A premise of the book is that,
if recruiters are looking for competencies, do
not make them look too hard. If you lead in your
CV by describing who you are, what you can do
and how you do it, it says, you may make the shortlist
- and the recruiter will not need to work to tease
out such information in the interview.
Competencies are not beloved
by everyone. The HR profession positively wallows
in them. So today you have structured competence-based
interviews and competence-based job descriptions,
devised from exhaustive research attempting to
work out what kind of skills and traits are needed
for a particular job. This has its pitfalls, says
Stephen Blinkhorn, chairman of Psychometric Research
and Development, a St-Alban's-based psychometric
test developer. In a recent discussion at the
UK's Association of Business Psychologists, he
outlined three competence-based descriptions for
different types of sales job at an FT-SE 100 company.
Apart from subtle differences
the wording was the same. Each job wanted the
candidate to demonstrate an "ability to construct
compelling value-adding propositions" and
to have the "confidence and credibility to
work with senior decision-makers". Not only
were the descriptions heavily laden with jargon;
they were very difficult to distinguish from each
other. "I certainly couldn't tell them apart,"
says Mr Blinkhorn, who describes competence analysis
as "one of those concrete operational activities
we bewitch the world with".
The problem with these kinds
of competencies and the way they are used in recruitment,
he says, is that they "are not the assessable
or measurable core skills needed to do a job.
They are ways of articulating praise, or guiding
aspiration, but they are useless for selecting
or promoting people or designing training."
This is the problem with competencies.
They can be all things to all people. That said,
they have rooted themselves in HR management.
They are the soft currency of recruitment, circulating
around large companies and the public sector.
The Faust brothers are describing not only a way
to live with competencies in recruitment but also
a way for candidates to make the best of them
in attempting to secure a job.
So how does their elevator pitch
differ from the typical CV? Both documents start
with basic details - name, address, contact numbers
and e-mail address. But where the traditional
CV will move into education and qualifications,
followed by a career history listing your jobs
and achievements, the elevator pitch starts with
a short personal statement - the authors call
it a personal promise - like this one:
"I continually increase
my ability to deal with fast-moving complex situations,
whilst inspiring confidence in others around me.
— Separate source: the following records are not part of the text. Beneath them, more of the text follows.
/-- TABLE_REBROADCAST_TIMER: the master's table, while no ENUM is out. -/
def rebroadcastEffect (s : State) : State :=
  if s.mch.role = .master ∧ s.mch.enumOut = false ∧ pair2Up s = true then sendTable s else s

def execTableRebroadcastTimer (s : State) : Res := run .tableRebroadcastTimer rebroadcastEffect s

/-- The address of a serial in the table. -/
def heldAddress (s : State) (x : Word64) : Option Nat :=
  if x = 0 then none else (s.mch.table.find? fun p => p.2 == x).map (·.1)

def addrFree (s : State) (a : Nat) : Bool := tabGet 0 a s.mch.table == 0

/-- The address of a joiner, in the order of R373. -/
def joinAddress (s : State) (serial : Word64) (head : Bool) (peerSerial : Word64) : Option Nat :=
  match heldAddress s serial with
  | some a => some a
  | none =>
    let beside := match heldAddress s peerSerial with
      | some a => if addrFree s (a ^^^ 1) then some (a ^^^ 1) else none
      | none => none
    beside.orElse fun _ => (List.range 64).find? fun a => (a % 2 == if head then 1 else 0) && addrFree s a && addrFree s (a ^^^ 1)

/-- The master answers a JOIN; the table is broadcast after a change. -/
def joinEffect (serial : Word64) (head : Bool) (peerSerial : Word64) (s : State) : State :=
  if s.mch.role != .master || s.mch.enumOut then s
  else
    match joinAddress s serial head peerSerial with
    | none => chainSend 0x14 [0xFF, serial.toNat] s
    | some a =>
      let t := chainSend 0x14 [a, serial.toNat] { s with mch := { s.mch with table := tabPut 0 a serial s.mch.table } }
      if t.mch.table = s.mch.table then t else sendTable t

/-- JOIN. -/
def execJoin (h : ChainHdr) (headId : Bool) (peerSerial : Word64) (s : State) : Res :=
  run (.join h headId peerSerial) (fun t => pairFrame h 0x13 [if headId then 1 else 0, peerSerial.toNat]
    (fun u => if ownFrame t h then u else joinEffect h.origin headId peerSerial u) t) s

/-- The JOIN frame of this chip (R373). -/
def sendJoin (s : State) : State :=
  chainSend 0x13 [if s.glb.headId then 1 else 0, if s.pair.paired then s.pair.serial.toNat else 0] s

/-- A chip whose firmware becomes ready while a master exists joins (R373). -/
def beginJoin (s : State) : State :=
  if s.mch.role = .member then sendJoin { s with mch := { s.mch with joining := true } } else s

/-- JOIN_TIMER. -/
def execJoinTimer (s : State) : Res := run .joinTimer (fun t => onlyIf (t.mch.joining && pair2Up t) sendJoin t) s

/-- JOIN_ACK names this chip: it takes its address, or records the refusal. A chip of another FED_ID takes none (R374). -/
def joinAckEffect (a : Byte) (s : State) : State :=
  let t := { s with mch := { s.mch with joining := false } }
  if 63 < a.toNat then raise .mch .critical 373 0 [] t
  else if s.mch.fedId != ownFedId s then t
  else
    let t := takeAddress a t
    modPath a.toNat (fun x => { x with state := 3, ports := [] })
      { t with rdm := { t.rdm with fedState := if t.rdm.fedState = 2 then 2 else 1 } }

/-- JOIN_ACK. -/
def execJoinAck (h : ChainHdr) (address : Byte) (serial : Word64) (s : State) : Res :=
  run (.joinAck h address serial) (fun t => pairFrame h 0x14 [address.toNat, serial.toNat]
    (fun u => if u.mch.joining && serial == u.glb.unitSerial then joinAckEffect address u else u) t) s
I have developed a solid foundation in safety
procedures and people management."
This statement describes someone
who works as an airline pilot. I don't know about
you, but I would find that reassuring if I were
looking for a commercial pilot. It tells me something
beyond what I will need to see confirmed elsewhere
in the CV - that the applicant is qualified to
fly passenger aircraft. This kind of statement
can help to differentiate candidates beyond their
qualifications and previous employment history.
The next stage of this new type
of CV goes on to list various abilities - what
you perceive as your most important qualities
in doing the job you are seeking. It may say "good
communicator" and describe various instances
where you have used this skill successfully. This
new CV, therefore, is a living document that must
change if you are seeking different types of jobs.
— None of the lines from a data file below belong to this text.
/-- The slots at start-up: unwrapped under the SWK, or LOST under a new one when it is gone (R195). -/
def restoreKeys (s : State) : State :=
  match s.wch.swk with
  | some k => swkCopied (forEach s.sec.persisted (restoreSlot k) s)
  | none =>
    let t := drbgUse 1 (tick { s with wch := { s.wch with swk := some (freeBytes 32 s) } })
    swkCopied (forEach t.sec.persisted (fun p u => raise .sec .critical 169 0 [p.1] (if 0x1FF0 ≤ p.1 then u else
      setSlot p.1 { type := BitVec.ofNat 3 (numAt p.2 2 1), state := .lost, owner := numAt p.2 4 2, exportable := bitOf (numAt p.2 6 1) 0,
                    idA := BitVec.ofNat 64 (numAt p.2 8 8), idSeal := BitVec.ofNat 64 (numAt p.2 16 8),
                    idData := BitVec.ofNat 64 (numAt p.2 24 8) } u)) t)

/-- ROLLBACK (R417): the firmware runs from the bank that is not preferred, and makes it the preferred one. -/
def rollback (s : State) : State :=
  match s.glb.header with
  | none => s
  | some h =>
    if h.bankB = s.glb.bankB then s
    else
      let n : BootHeader := { h with bankB := s.glb.bankB, sequence := nextSequence h.sequence }
      let t := writeHeader (!s.glb.headerSecond) n s
      raiseListed .svc .fault 0x3803 ((if s.glb.bankB then 1 else 0) :: leBytes 4 (bankVersion t false) ++ leBytes 4 (bankVersion t true)) t

/-- Does something await replay or resumption, or is the hold-up setting absent? -/
def needsRecovery (s : State) : Bool := !s.plf.records.isEmpty || !s.par.ckpts.isEmpty || s.pins.holdup.isNone

/-- START-UP ends: the staging key is drawn (R117), jobs go on from their checkpoints, a role is chosen where the peer has been heard,
and the chip joins the chain. -/
def readyEffect (s : State) : State :=
  let v := if needsRecovery s then Service.recovery else .normal
  let t := restoreKeys s
  let t := tick { t with
    ing := { t.ing with hashKey := Config.freeValue t.freeCtr }, sec := (drbgUse 1 t).sec,
    rdm := { t.rdm with atomicsOff := t.rdm.atomicsOff || v == .normal } }
  let t := setService v (wchCross (.other (.failedStarts 0)) (rollback t))
  let t := forEach t.par.ckpts resumeTask t
  let t := if t.peer.linkUp && !t.peer.roleChosen then chooseRole t.peer.peerEpoch t else t
  beginJoin (noteAlive (listScans t))

/-- FIRMWARE_READY: not before the TRNG is SEEDED (R199). -/
def execFirmwareReady (s : State) : Res :=
  run .firmwareReady (fun t => onlyIf (starting t && t.pins.coresOut && t.sec.rng.st == .seeded) readyEffect t) s

/-- RECOVERY_DONE (R58); control pair 0 makes the change (R343). -/
def recoveryDoneEffect (s : State) : State :=
  if s.glb.service = .recovery ∧ s.plf.records = [] ∧ s.pins.holdup.isSome = true ∧ s.peer.pair0.inReset = false then
    listScans (setService .normal { s with rdm := { s.rdm with atomicsOff := true } })
  else s

def execRecoveryDone (s : State) : Res := run .recoveryDone recoveryDoneEffect s
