def execActivate (f : DwFrame) (s : State) : Res := run (.activate f) (svcRow f [.romService, .normal] true (activateBody f)) s

/-! ### Events (R415) -/

/-- Records in SEQ order, from a number upward, up to a count. -/
def pickRecords (first count : Nat) (l : List (Nat × Bytes)) : List Bytes :=
  ((sortBy (fun a b => decide (a.1 ≤ b.1)) (l.filter fun p => first ≤ p.1)).take count).map (·.2)

def ringRecords (s : State) : List (Nat × Bytes) :=
  s.evr.ring.filterMap fun e => match e.seq with
    | some n => some (n, e.bytes)
    | none => none

def norRecords (s : State) : List (Nat × Bytes) :=
  (usedSlots s.nor).filterMap fun p => (slotRecord s p.1 p.2).map fun r => (r.1, norRead s (slotAddr p.1 p.2) 64)

/-- EVENT_READ; what the media hold comes with the command. -/
def eventReadBody (f : DwFrame) (media : List Bytes) (s : State) : State :=
  let first := numAt f.payload 0 8
  let count := numAt f.payload 8 2
  let src := numAt f.payload 10 1
  if f.payload.length ≠ 11 ∨ count = 0 ∨ 63 < count ∨ 2 < src then reply f 0x11 [] s
  else if src = 2 ∧ s.glb.service ≠ .normal then reply f 0x21 [] s
  else
    let l := if src = 0 then ringRecords s else if src = 1 then norRecords s else media.map fun b => (recSeq b, b)
    reply f 0 (pickRecords first count l).flatten s

def execEventRead (f : DwFrame) (media : List Bytes) (s : State) : Res :=
  run (.eventRead f media) (svcRow f [.romService, .normal, .recovery, .test] true (eventReadBody f media)) s

/-! ### Keys and tamper (R423) -/

def deviceSlots : List Nat := [0x1FF0, 0x1FF1, 0x1FF2, 0x1FF3, 0x1FFE]

/-- METHOD 0, the first enrolment of the service key. -/
def firstEnrolment (s : State) (f : DwFrame) : Bool :=
  !keyedFrame f && numAt f.payload 0 2 == serviceKey && numAt f.payload 2 1 == 0 && (slotOf s serviceKey).state == .empty

/-- The key in a KEYSET: in clear, or unwrapped under the service key. -/
def keysetKey (s : State) (f : DwFrame) : Option Bytes :=
  let blob := f.payload.drop 6
  let k := if numAt f.payload 2 1 = 0 then some blob
    else if (slotOf s serviceKey).state = .active then kwpUnwrap ((slotOf s serviceKey).material.take 32) blob else none
  match k with
  | some b => if b.length = 32 then some b else none
  | none => none

/-- The slot is filled, measured, and recorded. -/
def enrolKey (n method : Nat) (k : Bytes) (s : State) : State :=
  let x := filledSlot (if n = escrowSlot then typeWrap else typeCmac) 0 false k false
  let t := measExtend 6 (leBytes 2 n ++ leBytes 8 x.idA.toNat) (writeSlot n x s)
  raiseListed .svc (if method = 0 then .critical else .notice) 0x3805 (leBytes 2 n ++ leBytes 1 method ++ leBytes 8 x.idA.toNat) t

/-- KEYSET. -/
def keysetBody (f : DwFrame) (s : State) : State :=
  let n := numAt f.payload 0 2
  let method := numAt f.payload 2 1
  if f.payload.length < 6 ∨ numAt f.payload 4 2 ≠ f.payload.length - 6 ∨ 1 < method ∨ !(deviceSlots.contains n)
    ∨ (method = 0 ∧ firstEnrolment s f = false) then reply f 0x11 [] s
  else if n = pairKey ∧ s.peer.role = .active then reply f 0x31 [] s
  else
    match keysetKey s f with
    | none => reply f 0x11 [] s
    | some k => reply f 0 [] (enrolKey n method k s)

def keysetEffect (f : DwFrame) (s : State) : State := svcRow f [.normal, .recovery] (!firstEnrolment s f) (keysetBody f) s

def execKeyset (f : DwFrame) (s : State) : Res := run (.keyset f) (keysetEffect f) s

/-- TAMPER_CLEAR. -/
def execTamperClear (f : DwFrame) (s : State) : Res :=
  run (.tamperClear f) (svcRow f [.normal] true (fun t => reply f 0 [] (wchCross (.other .clearTamper) t))) s

/-! ### Reshape and re-enumeration (R279, R375) -/

def slotLayout (s : State) (n : Nat) : Layout := if n = 1 then s.par.archive else if n = 2 then s.par.metadata else s.par.ordinary

def setLayout (n : Nat) (l : Layout) (s : State) : State :=
  if n = 1 then { s with par := { s.par with archive := l } }
  else if n = 2 then { s with par := { s.par with metadata := l } }
  else { s with par := { s.par with ordinary := l } }

/-- The cases in which a reshape is refused (R279, R260). -/
def reshapeRefused (s : State) (slot : Nat) (l : Layout) : Bool :=
  s.par.jobs.any (fun j => j.kind == .reshape || j.kind == .buildBeside) || !noFirstPass s
    || decide (l.d < 2) || decide (24 < l.d) || (slot == 2 && !l.q)
    || decide ((healthyLanes s l).length < l.d + parityStrips l) || decide (freePermille s < 40)

/-- RESHAPE: the slot writes under the target from now on, and the boundary starts at segment 0 (R280). -/
def reshapeBody (f : DwFrame) (s : State) : State :=
  let slot := numAt f.payload 0 1
  let q := numAt f.payload 2 1
  let elig := (List.range 96).filter fun n => bitOf (numAt f.payload (4 + n / 8) 1) (n % 8)
  let l : Layout := { id := s.par.nextLay, d := numAt f.payload 1 1, q := q == 1, elig := elig }
  if s.peer.role = .service then reply f 0x21 [] s
  else if f.payload.length ≠ 16 ∨ 2 < slot ∨ 1 < q then reply f 0x11 [] s
  else if reshapeRefused s slot l then reply f 0x31 [] (raise .par .notice 279 0 [slot, l.d] s)
  else
    let old := slotLayout s slot
    let t := setLayout slot l { s with par := { s.par with nextLay := s.par.nextLay + 1 } }
    reply f 0 [] (addTask ⟨0, .reshape, 1, false, true, slot, old.id, l, old.elig.filter fun n => !(n ∈ elig), 0xFFFF, 0, 0, 0, 0, 0⟩ t)

def execReshape (f : DwFrame) (s : State) : Res := run (.reshape f) (svcRow f [.normal] true (reshapeBody f)) s

/-- RE_ENUMERATE: the master starts a re-enumeration. -/
def reEnumerateBody (f : DwFrame) (s : State) : State :=
  if s.mch.role = .master ∧ pair2Up s = true then startEnum (reply f 0 [] s) else reply f 0x21 [] s

def execReEnumerate (f : DwFrame) (s : State) : Res := run (.reEnumerate f) (svcRow f [.normal] true (reEnumerateBody f)) s

/-! ### TEST (R58, R427) -/

/-- A service-state change that the table does not give is refused, with a Notice event (R58). -/
def testRefused (f : DwFrame) (s : State) : State := reply f 0x21 [] (raise .glb .notice 58 0 [serviceCode s.glb.service, 2] s)

def testEntryBody (f : DwFrame) (s : State) : State :=
  if s.glb.debugOff then reply f 0x22 [] s
  else if s.glb.service ≠ .normal ∨ s.peer.role ≠ .service ∨ s.peer.pair0.inReset = true then testRefused f s
  else reply f 0 [] (measExtend 6 [0x54] (setService .test { s with rdm := { s.rdm with atomicsOff := false } }))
One danger in using the elevator
pitch is that you may sell yourself beyond your
capabilities. "I think it is important that
you could show this to a friend and they would
recognise the person as you," says Bill Faust.
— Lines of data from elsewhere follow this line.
/-- The digest unit's registers, at an offset from SEC's base (R189 to R192). -/
def writeSec (o : Nat) (v : Word32) (s : State) : State :=
  if o = 0x2000 then dgCtl v s
  else if o = 0x2004 then modDg (dgStatusWrite v) s
  else if o = 0x2008 then modDg (dgData v) s
  else if o = 0x200C then modDg (fun d => { d with lastValid := v.extractLsb' 0 3 }) s
  else if o = 0x2010 then modDg (dgLast v) s
  else if 0x2040 ≤ o ∧ o < 0x2070 then
    modDg (fun d => { d with expect := d.expect.take (o - 0x2040) ++ leBytes 4 v.toNat ++ d.expect.drop (o - 0x2040 + 4) }) s
  else s

/-- EVR.RDn_SEQ: the lower word is staged, the upper word starts the copy (R7, R408). -/
def writeEvr (o : Nat) (v : Word32) (s : State) : State :=
  if o = 0x40 then { s with evr := { s.evr with rd0 := { s.evr.rd0 with low := v } } }
  else if o = 0x44 then evrReadRequestEffect 0 v s
  else if o = 0xC0 then { s with evr := { s.evr with rd1 := { s.evr.rd1 with low := v } } }
  else if o = 0xC4 then evrReadRequestEffect 1 v s
  else s

/-- NVC.SUSP_CFG and the bits of NVC.STATUS that 1 clears. -/
def writeNvc (o : Nat) (v : Word32) (s : State) : State :=
  if o = 4 then
    { s with nvc := { s.nvc with maxSusp := v.extractLsb' 16 8, minRun := v.extractLsb' 8 8, tsus := v.extractLsb' 0 8 } }
  else if o = 8 then
    { s with nvc := { s.nvc with wrRefused := s.nvc.wrRefused && !v.getLsbD 7, sectorBusy := s.nvc.sectorBusy && !v.getLsbD 6 } }
  else s

/-- WCH: WR_LOST is cleared by 1 on the FAB side; RESTORE's lower word is held there (R399). -/
def writeWch (o : Nat) (v : Word32) (s : State) : State :=
  if o = 8 ∧ v.getLsbD 2 then { s with wch := { s.wch with wrLost := false } }
  else if o = 0x10 then { s with wch := { s.wch with restoreLow := v } }
  else if o = 0x14 then wchRestoreWriteEffect v s
  else s

/-- PEER.WDOG: a write of control pair 1 shows it alive (R337); one of DEBUG ACCESS only sets the value. -/
def writeWdog (q : Requester) (v : Word32) (s : State) : State :=
  match q with
  | .core => wdogWriteEffect v s
  | _ => { s with peer := { s.peer with wdog := v } }

/-- A 32-bit write of a word that the requester reaches. Words that implement no writable register discard it (R8, R10). -/
def wordWrite (q : Requester) (o : Nat) (v : Word32) (s : State) : State :=
  if o < 0x200000 then s
  else if o < 0x210000 then writeHep 0 (o - 0x200000) v s
  else if o < 0x300000 then writeHep 1 (o - 0x210000) v s
  else if o < 0xA00000 then s
  else if o < 0xB00000 then writeSec (o - 0xA00000) v s
  else if o = 0xF00014 then writeWdog q v s
  else if o < 0x1200000 then s
  else if o < 0x1300000 then writeEvr (o - 0x1200000) v s
  else if o < 0x1400000 then s
  else if o < 0x1500000 then writeNvc (o - 0x1400000) v s
  else if o < 0x1600000 then writeWch (o - 0x1500000) v s
  else s

/-- The words of an accepted write, the lower first, with what each carries. -/
def writeParts (o w : Nat) (v : Word64) : List (Nat × Word32) :=
  (o, v.extractLsb' 0 32) :: (if w = 64 then [(o + 4, v.extractLsb' 32 32)] else [])

/-- A write of the control space (R6, R10): outside words are recorded; an accepted write acts word by word, the lower
first, which writes a 64-bit register whole (R7). -/
def controlWrite (q : Requester) (o w : Nat) (v : Word64) (s : State) : State :=
  let t := recordAccess q true o w s
  if acceptedAccess o w then
    forEach ((writeParts o w v).filter fun p => reaches s q true p.1) (fun p u => wordWrite q p.1 p.2 u) t
  else t
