-- ==== Sys2Proof/Machine/Dispatch.lean ====
section
/-! DEFINITION. The dispatch of a command to its meaning: one arm for each constructor of `Instr`. -/

namespace Sys2Proof.Machine
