-- ==== Sys2Proof/Machine/Step.lean ====
section
/-! DEFINITION. One step of the block: the command at the front of the queue, with the rest of the queue kept. -/

namespace Sys2Proof.Machine

/-- Take the command at the front of the queue and have its effect; with nothing waiting, the block idles. -/
def step (s : State) : Host.Outcome State Fault Refusal :=
  match s.pending with
  | [] => .next s
  | c :: rest => exec c { s with pending := rest }

/-- The state with the command that a table word spells put at the front of its queue; unchanged where the word spells
none. -/
def State.withFetchWord (s : State) (nbits w : Nat) : State :=
  match decodeTableWord nbits w with
  | some c => { s with pending := c :: s.pending }
  | none => s

end Sys2Proof.Machine
end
The Fausts are right to suggest
the traditional CV has become an arcane document
- but then such documents are used to chase specific
jobs that are beginning to look a bit arcane themselves.
The contract they help seal with an employer is
due for an overhaul too - that's another book.
*Pitch Yourself, Stand out
from the CV crowd with a Personal Elevator Pitch,
by Bill Faust and Michael Faust is published by
Prentice Hall Business, price Pounds 12.99.